Lala Nisar Muhammad Khan (  – 23 February 2016), also known as Lala Nisar, was a Pakistani politician, senator, member of parliament, and cabinet minister, who served railway minister during the Muhammad Khan Junejo's government, and later housing and works minister in 2008 while representing province Khyber Pakhtunkhwa of Pakistan.

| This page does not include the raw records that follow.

-- ==== Sys2Proof/Decode.lean ====
section
/-! DEFINITION. Decoding the words of Kwequa (R122 to R127, R147 to R151), the S instructions (R55 to R58), and the
encoder written from the same tables. The steps of the device have no encoding. -/

namespace Sys2Proof

/-- What the fields of a word say: no such major opcode (check 1 of R151), a reserved value or a register field that
breaks R127 (check 3), or an instruction, with whether every must-be-zero bit is zero (check 4). -/
inductive Parse where
  | noOp
  | illegal
  | ok (i : Instr) (clean : Bool)
  deriving DecidableEq, Repr

/-- Why the decoder refuses a word. -/
inductive DecodeErr where
  /-- a reserved opcode, code or register field: ILLEGAL (R151 checks 1 and 3, R58) -/
  | illegal
  /-- a must-be-zero bit that is not zero: RESERVED_FIELD (R151 check 4, R58) -/
  | reservedField
  deriving DecidableEq, Repr

/-- An instruction read from its fields, if its codes are defined and its registers obey R127. -/
def Parse.of (i : Option Instr) (clean : Bool) : Parse :=
  match i with
  | none => .illegal
  | some i => if i.regsOk then .ok i (clean && i.fieldsOk) else .illegal

/-- The decoder's answer. -/
def Parse.result : Parse → Except DecodeErr Instr
  | .noOp => .error .illegal
  | .illegal => .error .illegal
  | .ok i clean => if clean then .ok i else .error .reservedField

/-! Fields. -/

/-- The field of n bits whose lowest bit is k. -/
def fld (w k n : Nat) : Nat := w / 2 ^ k % 2 ^ n
def fbit (w k : Nat) : Bool := fld w k 1 == 1
def fv (w k : Nat) : VReg := Fin.ofNat 64 (fld w k 6)
def fs (w k : Nat) : SReg := Fin.ofNat 32 (fld w k 5)
def fp (w k : Nat) : PReg := Fin.ofNat 8 (fld w k 3)
def fq (w k : Nat) : QReg := Fin.ofNat 16 (fld w k 4)
def fbv (n w k : Nat) : BitVec n := BitVec.ofNat n (fld w k n)
/-- Field n bits wide at k is zero. -/
def fz (w k n : Nat) : Bool := fld w k n == 0

/-- LR: the source in a, with La (R125). -/
def lrA (w : Nat) : VSrc := ⟨fv w 12, fbit w 5⟩
/-- LR: the operand in b, with Lb and Ub (R125). -/
def lrB (w : Nat) : BSrc := if fbit w 3 then .s (fs w 6) else .v (fv w 6) (fbit w 4)
/-- With Ub = 1, b[5] and Lb are zero (R148, R151). -/
def lrBClean (w : Nat) : Bool := !fbit w 3 || (fz w 4 1 && fz w 11 1)
/-- A row that does not use b: b, Lb and Ub are zero (R148). -/
def lrNoB (w : Nat) : Bool := fz w 6 6 && fz w 3 2
/-- A row that does not use a: a and La are zero (R148). -/
def lrNoA (w : Nat) : Bool := fz w 12 6 && fz w 5 1
/-- LM and LI: the source in a, with La in bit 11. -/
def lmA (w : Nat) : VSrc := ⟨fv w 12, fbit w 11⟩
/-- LM: the data of a store, with Ld. -/
def lmD (w : Nat) : VSrc := ⟨fv w 18, fbit w 10⟩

He was born to Yar Mohammad Khan in Charsadda district of Khyber Pakhtunkhwa. He had three sons, including Fazal Muhammad Khan, Naseer Mohammad Khan, and former Member of the Provincial Assembly Saeed Mohammad Khan. In 1955, he went to England where he received his higher education, including graduation in 1966. He attended Islamia College Peshawar at faculty of arts for further or earlier studies. Before graduating in UK, he attended the Lawrence College Ghora Gali.

Political career 
Nisar started his political career after returning to home from the United Kingdom. He contested his first-ever election in 1966 and was elected as the member of parliament for West Pakistan. Later, he contested in 1985 Pakistani general election as an independent candidate and was elected as the member of National Assembly of Pakistan until the next elections. During the period, he served adviser to the federal government for health and railways ministries. He is also credited for his contribution to the Pakistan Peoples Party's formation. On the occasion of a political speech against Ayub Khan delivered by then Pakistan's 16th prime minister Zulfikar Ali Bhutto, Nisar was inspired by the speech which was aimed at on the Tashkent Declaration and he subsequently joined the party. However, he later disassociated himself from the party over Bhutto's policies against farmers, and later he formed the Zamindar Tehreek (Farmer's movement) party aimed at to oppose political agenda of Bhutto.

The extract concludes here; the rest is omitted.